In the U.S., the decade that began with AC/DC, New Wave, Prince, The Police and Michael Jackson’s Thriller had ended with Tiffany, Bobby Brown and Milli Vanilli (who didn’t even sing on their own record). In the UK Ska, New Romantic and Indie acts had been muscled out of the charts by bubble gum pop sung by Australian soap stars, churned out via Stock, Aitken and Waterman’s sonic production line.

But while this musical disaffection is undoubtedly part of the story, it is not the full narrative, as Russ Robinson, host of Infectious Groove Podcast explains.

“There’s a revisionist version of history that says at the start of the nineties everyone was fed up with hair metal and pop.
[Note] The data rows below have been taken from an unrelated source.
/-! ### setChan -/

@[simp] theorem State.setChan_now (s : State) (c : Nat) (v : Chan) : (s.setChan c v).now = s.now := rfl
@[simp] theorem State.setChan_pacer (s : State) (c : Nat) (v : Chan) : (s.setChan c v).pacer = s.pacer := rfl
@[simp] theorem State.setChan_lanes (s : State) (c : Nat) (v : Chan) : (s.setChan c v).lanes = s.lanes := rfl
@[simp] theorem State.setChan_mems (s : State) (c : Nat) (v : Chan) : (s.setChan c v).mems = s.mems := rfl
@[simp] theorem State.setChan_relay (s : State) (c : Nat) (v : Chan) : (s.setChan c v).relay = s.relay := rfl
@[simp] theorem State.setChan_sm (s : State) (c : Nat) (v : Chan) : (s.setChan c v).sm = s.sm := rfl
@[simp] theorem State.setChan_qdr (s : State) (c : Nat) (v : Chan) : (s.setChan c v).qdr = s.qdr := rfl
@[simp] theorem State.setChan_eng (s : State) (c : Nat) (v : Chan) : (s.setChan c v).eng = s.eng := rfl
@[simp] theorem State.setChan_mc (s : State) (c : Nat) (v : Chan) : (s.setChan c v).mc = s.mc := rfl
@[simp] theorem State.setChan_fab (s : State) (c : Nat) (v : Chan) : (s.setChan c v).fab = s.fab := rfl
@[simp] theorem State.setChan_con (s : State) (c : Nat) (v : Chan) : (s.setChan c v).con = s.con := rfl
@[simp] theorem State.setChan_load (s : State) (c : Nat) (v : Chan) : (s.setChan c v).load = s.load := rfl
@[simp] theorem State.setChan_ports (s : State) (c : Nat) (v : Chan) : (s.setChan c v).ports = s.ports := rfl
@[simp] theorem State.setChan_stw (s : State) (c : Nat) (v : Chan) : (s.setChan c v).stw = s.stw := rfl
@[simp] theorem State.setChan_hif (s : State) (c : Nat) (v : Chan) : (s.setChan c v).hif = s.hif := rfl
@[simp] theorem State.setChan_ev (s : State) (c : Nat) (v : Chan) : (s.setChan c v).ev = s.ev := rfl
@[simp] theorem State.setChan_pair (s : State) (c : Nat) (v : Chan) : (s.setChan c v).pair = s.pair := rfl
@[simp] theorem State.setChan_sec (s : State) (c : Nat) (v : Chan) : (s.setChan c v).sec = s.sec := rfl
@[simp] theorem State.setChan_snap (s : State) (c : Nat) (v : Chan) : (s.setChan c v).snap = s.snap := rfl
@[simp] theorem State.setChan_log (s : State) (c : Nat) (v : Chan) : (s.setChan c v).log = s.log := rfl
@[simp] theorem State.setChan_pwr (s : State) (c : Nat) (v : Chan) : (s.setChan c v).pwr = s.pwr := rfl
@[simp] theorem State.setChan_per (s : State) (c : Nat) (v : Chan) : (s.setChan c v).per = s.per := rfl
@[simp] theorem State.setChan_resp (s : State) (c : Nat) (v : Chan) : (s.setChan c v).resp = s.resp := rfl
@[simp] theorem State.setChan_out (s : State) (c : Nat) (v : Chan) : (s.setChan c v).out = s.out := rfl
@[simp] theorem State.setChan_free (s : State) (c : Nat) (v : Chan) : (s.setChan c v).free = s.free := rfl
@[simp] theorem State.setChan_pending (s : State) (c : Nat) (v : Chan) : (s.setChan c v).pending = s.pending := rfl
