-- ==== Sys2Proof/Tests/Slice0.lean ====
section
/-! SUPPORT. Tests: ill-formed commands that the check of WellFormed refuses, the conditions of every statement met by a concrete
state, and small one-step checks against the worked examples of the spec. -/

namespace Sys2Proof.Tests
open Sys2Proof Sys2Proof.Machine
-- One test at a time: else each `decide +kernel` holds a thread of its own, and their stacks together exceed the memory limit.
set_option Elab.async false

/-! ### WellFormed: one ill-formed command for each check, and the last value that it admits -/

theorem test_wf_lane : (Instr.aluAdd 1092 false 0).wellFormed = false ∧ (Instr.aluAdd 1091 false 0).wellFormed = true := by decide
theorem test_wf_field_lane : (Instr.memCmd 0 1088 0).wellFormed = false ∧ (Instr.memCmd 0 1087 0).wellFormed = true := by decide
theorem test_wf_array : (Instr.sharerAccess 0 ⟨3, noHopErr⟩).wellFormed = false ∧ (Instr.sharerAccess 0 ⟨2, noHopErr⟩).wellFormed = true := by decide
theorem test_wf_handle : (Instr.comparePoint 65535 .gun).wellFormed = false ∧ (Instr.comparePoint 65534 .gun).wellFormed = true := by decide
theorem test_wf_sample_point : (Instr.comparePoint 0 (.k 0)).wellFormed = false ∧ (Instr.comparePoint 0 (.k 9)).wellFormed = false ∧
    (Instr.comparePoint 0 (.k 8)).wellFormed = true := by decide
theorem test_wf_router : (Instr.relayHop (.squad 64) ⟨0, []⟩).wellFormed = false ∧ (Instr.relayHop (.field 8) ⟨0, []⟩).wellFormed = false ∧
    (Instr.relayHop (.ring 8) ⟨0, []⟩).wellFormed = false ∧ (Instr.relayHop (.squad 63) ⟨20, []⟩).wellFormed = true := by decide
theorem test_wf_router_input : (Instr.relayHop (.squad 0) ⟨21, []⟩).wellFormed = false ∧ (Instr.relayHop (.field 0) ⟨40, []⟩).wellFormed = false ∧
    (Instr.relayHop (.ring 0) ⟨16, []⟩).wellFormed = false ∧ (Instr.relayHop (.ring 7) ⟨15, []⟩).wellFormed = true := by decide
theorem test_wf_channel : (Instr.mbxPostArrive 65).wellFormed = false ∧ (Instr.mbxPostArrive 64).wellFormed = true := by decide
theorem test_wf_message_word : (Instr.mbxFabricRead 0 0 16 0).wellFormed = false ∧ (Instr.mbxFabricRead 0 0 15 0).wellFormed = true := by decide
theorem test_wf_controller : (Instr.qdrApar ⟨4, []⟩).wellFormed = false ∧ (Instr.qdrApar ⟨3, []⟩).wellFormed = true := by decide
theorem test_wf_engine : (Instr.streamRodIssue 8).wellFormed = false ∧ (Instr.streamRodIssue 7).wellFormed = true := by decide
theorem test_wf_fabric_length : (Instr.fabricRequest ⟨0, 0, 0, false, [], true⟩).wellFormed = false ∧
    (Instr.fabricRequest ⟨0, 0, 1, false, [], true⟩).wellFormed = true := by decide
theorem test_wf_fabric_data : (Instr.fabricRequest ⟨0, 0, 2, true, [0], true⟩).wellFormed = false ∧
    (Instr.fabricRequest ⟨0, 0, 2, true, [0, 0], true⟩).wellFormed = true := by decide
theorem test_wf_target : (Instr.fabricGrant 23 ⟨noHopErr, false⟩).wellFormed = false ∧ (Instr.fabricGrant 22 ⟨noHopErr, false⟩).wellFormed = true := by decide

/-- An entry of submission queue `q` with HANDLE `h`, PARAM bytes `par` and a host buffer of `n` bytes. -/
def sqe (q : Nat) (h : BitVec 16) (par : List Byte) (n : Word) (b : HostBuf) : Sqe :=
  ⟨q, 0, 7, h, 0, if n = 0 then 0 else 0x1000, n, 0, (par ++ List.replicate 40 0).take 40, b⟩
def noBuf : HostBuf := ⟨none, false, [], []⟩

theorem test_wf_queue : (Instr.identify (sqe 4 0 [] 0 noBuf)).wellFormed = false ∧ (Instr.identify (sqe 3 0 [] 0 noBuf)).wellFormed = true := by decide
theorem test_wf_param : (Instr.identify { sqe 0 0 [] 0 noBuf with param := [] }).wellFormed = false := by decide
theorem test_wf_seat : (Instr.seatClearDone 1024).wellFormed = false ∧ (Instr.seatClearDone 1023).wellFormed = true := by decide
theorem test_wf_port : (Instr.kaongLock 16).wellFormed = false ∧ (Instr.kaongLock 15).wellFormed = true := by decide
theorem test_wf_record : (Instr.ingestStatusRod 0 8).wellFormed = false ∧ (Instr.ingestStatusRod 0 7).wellFormed = true := by decide
theorem test_wf_doorbell : (Instr.sqTail 4 0).wellFormed = false ∧ (Instr.sqTail 3 0).wellFormed = true := by decide
theorem test_wf_ring : (Instr.ringEnable 9 0).wellFormed = false ∧ (Instr.ringEnable 8 0).wellFormed = true := by decide
theorem test_wf_field : (Instr.repairSweep ⟨8, noHopErr⟩).wellFormed = false ∧ (Instr.repairSweep ⟨7, noHopErr⟩).wellFormed = true := by decide
theorem test_wf_tamper : (Instr.secTamper 6).wellFormed = false ∧ (Instr.secTamper 5).wellFormed = true := by decide
theorem test_wf_domain : (Instr.pwrDomainOn 20).wellFormed = false ∧ (Instr.pwrDomainOn 19).wellFormed = true := by decide
theorem test_wf_clock : (Instr.clkFail (.qdr 4)).wellFormed = false ∧ (Instr.clkFail (.serdes 2)).wellFormed = false ∧
    (Instr.clkFail (.qdr 3)).wellFormed = true := by decide
theorem test_wf_steward : (Instr.wdtExpired 4).wellFormed = false ∧ (Instr.wdtExpired 3).wellFormed = true := by decide
theorem test_wf_sensor : (Instr.thermalTrip 12).wellFormed = false ∧ (Instr.thermalTrip 11).wellFormed = true := by decide
theorem test_wf_timer : (Instr.tmrCompare 4).wellFormed = false ∧ (Instr.tmrCompare 3).wellFormed = true := by decide
theorem test_wf_sync_port : (Instr.ptpSync ⟨16, 0, 0⟩ 0).wellFormed = false ∧ (Instr.ptpSync ⟨15, 0, 0⟩ 0).wellFormed = true := by decide
theorem test_wf_vector : (Instr.msixUnmask 64).wellFormed = false ∧ (Instr.msixUnmask 63).wellFormed = true := by decide

/-! ### States that the conditions of the statements meet -/

/-- The device out of device reset. -/
def up : State := { State.reset with pwr := { pwrReset with inReset := false, clk := 0x703 } }
/-- A running lane with every permission over the whole address space. -/
def runner : Lane := { laneReset0 with mode := .run, fcap := rootCap 0x10000, c := [(0, rootCap 0)], ctl := { ctlReset with pc := 0x10000 } }
/-- Lane 5 of that device is `f` of the running lane. -/
def lan (f : Lane → Lane) : State := up.setLane 5 (f runner)
/-- Some answer is a next state. -/
def isNext : Answer → Bool
  | .next _ => true
  | _ => false

theorem test_meets_front_command : (∃ s : State, s.pending = [] ∧ s.pwr.inReset = false) ∧ State.reset.pwr.inReset = true := ⟨⟨up, rfl, rfl⟩, rfl⟩
theorem test_meets_reset_lanes : (5 < 1088) ∧ (1088 ≤ 1091 ∧ 1091 < 1092) := by decide
theorem test_meets_fuses : let s := { State.reset with sec := { secReset with ownerHash := 1, lcFuse := 1 } }
    (∃ t, step s = .next t) ∧ s.sec.ownerHash.getLsbD 0 = true ∧ s.sec.lcFuse.getLsbD 0 = true := ⟨⟨_, rfl⟩, by decide, by decide⟩
theorem test_meets_still : State.reset.stillInReset ∧ ∃ t, step State.reset = .next t :=
  ⟨fun _ => ⟨rfl, rfl, rfl, rfl, rfl, rfl, rfl, rfl⟩, ⟨_, rfl⟩⟩
theorem test_meets_device_reset : runsInReset .gun = false ∧ State.reset.pwr.inReset = true := by decide
theorem test_meets_clock : movesClock (.aluAdd 0 false 0) = false := by decide
theorem test_meets_gun : ({ up with pacer := { pacerReset with state := .internal, run := true, firstGun := some 0 } }).pacer.gunDue 0 = true ∧
    up.pacer.gunDue 0 = false ∧ up.pwr.inReset = false := by decide

/-! ### Lane commands -/

theorem test_meets_acts : ∀ d ∈ [0x21, 0x2F, 0x31, 0x3F, 0x41, 0x43, 0x4A, 0x4E, 0x52, 0x55, 0x56, 0x57, 0x5C, 0x5D, 0x5E, 0x5F, 0x60, 0x61, 0x62,
    0x64, 0x65, 0x66, 0x67, 0x68, 0x69, 0x6A, 0x70, 0x71, 0x76, 0x78, 0x7B, 0x7C, 0x7D, 0x7F], (lan id).Acts 5 d := by
  unfold State.Acts; decide
theorem test_meets_fpu : ∀ k ∈ [0, 1, 2, 3, 4], fpuIllegal ((lan id).laneNow 5).u.fmode k = false := by decide
theorem test_meets_mac : macIllegal ((lan id).laneNow 5).u.macmode = false := by decide
theorem test_meets_settle : runner.flight = [] ∧ (∀ b, ((lan id).lane 5).ctl.bnd = some b → (lan id).now < b) ∧ runner.rly.moves = [] ∧ ((lan id).lane 5).lsu.force = [] ∧ ((lan id).lane 5).trap.due = none ∧
    ((lan id).lane 5).trap.ret = none ∧ ((lan id).lane 5).trap.push = none := by decide
/-- A lane with one return address on its stack. -/
def returner : Lane := { runner with ctl := { runner.ctl with rstk := [(0, 0x10000)], depth := 1 } }
theorem test_meets_transfer : let l := (lan fun _ => returner).laneNow 5
    l.ctl.xfer = none ∧ targetBad 5 l 0x13FFC = false ∧ ¬ (16 ≤ l.ctl.depth ∧ l.cfg.getLsbD 0 = true) ∧ targetBad 5 l l.popped = false ∧
    ¬ (l.ctl.depth = 0 ∧ l.cfg.getLsbD 1 = true) := by decide
/-- A lane whose CAP unit has source c1 at position 16, authority c0 at position 5, and operand `o`. -/
def caps (ot : BitVec 8) (o : Word) : Lane :=
  { runner with c := [(0, rootCap 5), (1, { rootCap 16 with otype := ot })], u := { runner.u with capsel := 0x021, capo := o } }
theorem test_meets_cap : capCs (caps 0 16) ≤ 8 ∧ (csCap (caps 0 16)).otype = 0 ∧ (csCap (caps 0 16)).base.toNat ≤ (csCap (caps 0 16)).pos.toNat ∧
    (csCap (caps 0 16)).pos.toNat + (caps 0 16).u.capo.toNat ≤ (csCap (caps 0 16)).top ∧
    ¬ ((csCap (caps 0 16)).pos = 0 ∧ (caps 0 16).u.capo = 0) ∧ sealCheck (caps 0 16) false = none ∧ sealCheck (caps 5 16) true = none ∧
    (caps 0 16).u.capo.extractLsb' 0 4 = 0 ∧ (caps 0 16).fcap.perm permSYS = true := by decide
theorem test_meets_no_gain : ∀ t ∈ [0x8, 0x9, 0xA, 0xB, 0xC, 0xD, 0xE], capCheck (caps 0 16) (BitVec.ofNat 32 t) = none ∧ t % 32 ≠ 0x11 ∧
    (capResult (caps 0 16) t).isSome = true := by decide
/-- A lane whose next access has its effective address at `a`. -/
def access (a : Word) : Lane := { runner with u := { runner.u with base := a } }
theorem test_meets_access : (∀ k ∈ [0, 1, 2, 3, 4, 5], lsuCheck (access 0xFFE0) k 0 = none) ∧
    buffered (lsuEa ((lan fun _ => access 0xFFE0).laneNow 5).u 0).1.toNat = true ∧ (lan fun _ => access 0xFFE0).Acts 5 0x5C := by
  refine ⟨by decide, by decide, ?_⟩
  unfold State.Acts; decide
theorem test_meets_store : lsuHold (access 0xFFE0) 1 0 = none ∧ buffered (lsuEa (access 0xFFE0).u 0).1.toNat = true ∧
    lsuHold (access 0xFFE0) 5 0 = none ∧ lsuHold { access 0xFFE0 with lsu := { lsuReset with rsv := some 0xFFE0 } } 3 0 = none ∧
    some 0xFFE0 = some ((lsuEa (access 0xFFE0).u 0).1.toNat / 32 * 32) ∧
    (access 0xFFE0).lsu.rsv ≠ some ((lsuEa (access 0xFFE0).u 0).1.toNat / 32 * 32) := by decide
theorem test_meets_system_access : ∀ k ∈ [0, 1], lsuCheck (access 0x18FFC) k 0 = none ∧ regionOf (lsuEa (access 0x18FFC).u 0).1.toNat = .sysblk ∧
    lsuCheck (access 0x14000) k 0 = none ∧ regionOf (lsuEa (access 0x14000).u 0).1.toNat = .unmapped := by decide
/-- A lane whose authority capability is `c`. -/
def authority (c : Cap) : Lane := { access 0x40 with c := [(0, c)] }
theorem test_meets_access_checks : (authority nullCap).u.lmode.extractLsb' 0 2 ≠ 3 ∧ ((authority nullCap).cReg 0).tag = false ∧
    (((authority { rootCap 0 with otype := 1 }).cReg 0).tag = true ∧ ((authority { rootCap 0 with otype := 1 }).cReg 0).otype ≠ 0) ∧
    lsuPerm (authority { rootCap 0 with perms := 0 }) 0 0x40 { rootCap 0 with perms := 0 } = false ∧
    lsuPerm (authority (rootCap 0)) 5 0x40 (rootCap 0) = true := by decide
/-- A lane that has selected system register `i`. -/
def selects (i : BitVec 12) (f : Cap) : Lane := { runner with u := { runner.u with syssel := i }, fcap := f }
theorem test_meets_system_write : needsSys ((lan fun _ => selects 0x40 nullCap).laneNow 5).u.syssel = true ∧
    ((lan fun _ => selects 0x40 nullCap).laneNow 5).fcap.perm permSYS = false ∧ ((lan fun _ => selects 0x40 nullCap).laneNow 5).trap.load8 = none ∧
    ((lan fun _ => selects 0xFF (rootCap 0)).laneNow 5).fcap.perm permSYS = true ∧ needsSys 0x100 = false ∧
    ((lan fun _ => selects 0x40 nullCap).laneNow 5).stopped = false := by decide
theorem test_meets_no_transport : ((lan fun l => { l with mode := .idle }).laneNow 5).mode ≠ .run ∧
    ((lan fun l => { l with trap := { l.trap with due := some ⟨4, 0, 0, 0, 0, false, 0, 9, none⟩ } }).laneNow 5).trap.due.isSome = true := by decide
/-- Lane 5 at an instruction that it can transport: the word 0 of a blank instruction store. -/
def ready : State := { lan id with now := 50 }
theorem test_meets_transport : let u := ready.settle 5
    (u.lane 5).mode = .run ∧ (u.lane 5).trap.due = none ∧ (u.lane 5).ctl.bnd = none ∧ (u.lane 5).trap.load8 = none ∧ (u.lane 5).ctl.rep = none ∧
    (match fetchInsn u 5 (u.lane 5) with
      | .inr i => decide ((u.lane 5).earliest i.len ≤ u.now) && !wordBad (u.lane 5) i && i.rep.isNone &&
          (match u.plan 5 i.moves with | .go _ _ => true | _ => false)
      | .inl _ => false) = true := by decide +kernel
/-- Lane 5 at a move of 5 to register 3, with word 0x0070_0005 at 0x10000 (R74). -/
def moving : State := { (lan id).rodWrite 5 0x10000 (leBytes 0x700005 4 ++ List.replicate 28 0) 0 false with now := 50 }
theorem test_meets_immediate : let u := moving.settle 5
    (u.lane 5).mode = .run ∧ (u.lane 5).ctl.xfer = none ∧ (u.lane 5).ctl.after = none ∧ (u.lane 5).rly.moves = [] ∧ (u.lane 5).ctl.rep = none ∧
    fetchInsn u 5 (u.lane 5) = .inr ⟨1, [⟨3, .imm 5, none⟩], none, false⟩ ∧ (u.lane 5).earliest 1 ≤ u.now ∧ (u.stewFetch 5 1).2 = true ∧
    ((u.stewFetch 5 1).1.lane 5).interlocked (u.stewFetch 5 1).1.now [⟨3, .imm 5, none⟩] = false := by decide +kernel
/-- Lane 5 in a repetition of the word 0. -/
def repeating : State := { lan (fun l => { l with ctl := { l.ctl with rep := some ⟨0x10000, 0, none, none, false, 0x10004⟩, rc := 3 } }) with now := 50 }
theorem test_meets_repetition : let u := repeating.settle 5
    (u.lane 5).mode = .run ∧ (u.lane 5).ctl.bnd = none ∧ (u.lane 5).ctl.ready + 1 ≤ u.now ∧ (u.lane 5).ctl.stallUntil ≤ u.now ∧
    (match (u.lane 5).ctl.rep with
      | some r => (match u.plan 5 r.moves with | .go _ _ => true | _ => false)
      | none => false) = true := by decide
theorem test_meets_repeated_move : let r : Rep := ⟨0x10000, 0x700005, none, none, false, 0x10004⟩
    r.moves = [⟨3, .imm 5, none⟩] ∧ 1 < 2 ∧ 1 ≤ 1 := by decide
/-- The checks of a lane with a result that became readable in this cycle, and without. -/
theorem test_meets_self_check : let l := (lan fun l => { l with ctl := { l.ctl with shownAt := 1 } }).laneNow 5
    l.mode ≠ .held ∧ l.mode ≠ .fenced ∧ l.ctl.shownAt = ((lan id).settle 5).now + 1 ∧ ((lan id).laneNow 5).ctl.shownAt ≠ ((lan id).settle 5).now + 1 ∧
    ((lan fun l => { l with mode := .held }).laneNow 5).mode = .held ∧ ({ runner with spl := { runner.spl with schkTrap := true } } : Lane).spl.schkTrap = true := by
  decide
theorem test_meets_move : (31 < 32) ∧ ((lan id).lane 5).ctl.xfer = none ∧ ((lan id).lane 5).rly.moves = [] := by decide
theorem test_meets_trap_trigger : ((lan id).laneNow 5).ctl.xfer = none ∧ ((lan id).laneNow 5).trap.load8 = none ∧ 64 ≤ (64 : Word).toNat ∧
    (255 : Word).toNat ≤ 255 ∧ (63 : Word).toNat < 64 ∧ 255 < (256 : Word).toNat := by decide
theorem test_meets_reserved_mode : ((lan id).laneNow 5).stopped = false ∧ fpuIllegal 3 0 = true ∧ fpuIllegal 3 1 = true ∧ fpuIllegal 3 2 = true ∧
    fpuIllegal 0xFFFFFFFF 3 = true ∧ fpuIllegal 3 4 = true ∧ macIllegal 3 = true := by decide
But for decades there had always been phases where what you might call disposable music surged on the charts,” he says. “Those influential 1991 records didn’t happen solely because people had enough of Poison videos, or Skid Row.”

And away from so-called “production-line pop” there were underground movements pushing sonic and cultural barriers in a way that hadn’t happened since punk. Public Enemy and N.W.A had formed in 1985 and 1987 respectively and had given a voice to a generation of disaffected youth, and In clubs in Chicago, Manchester and London a new kind of dance music was taking hold, based on repetitive beats teased out of Roland TB-303 drum machines that would evolve into Acid House, and a whole cultural revolution of its own.

The only problem for fans of rock music is that these movements were firmly dance-oriented. Guitars (barring the occasional sample) rarely featured.

Where did that leave rock fans as the decade turned? Initially at least, mostly looking backwards, rather than to the future. As Robinson points out, several bands that broke into the mainstream in 1991 such as Alice in Chains and Soundgarden even modelled their early looks on the poodle rock bands of the eighties. The music, however, was strikingly different. The clue to why the direction of commercial music changed so radically lies in the deeper social context of the times.

Popular culture in the 1980s reflected the era's political and economic themes of conservatism, credit growth and consumerism. It was the decade of the Filofax clutching yuppie, of Gordon Gecko’s ‘greed is good’ mantra and of high-tech gadgets, designer clothing and mindless consumption.

As the LA Times proclaimed in 1989: “The 1980s were the years of buying dangerously.”

It was self-centered and materialistic. But away from the wealthy professional classes and the trust fund kids there was a shadow generation of young people plagued with anxiety and self-doubt who didn’t subscribe to the shallow doctrine of the dollar.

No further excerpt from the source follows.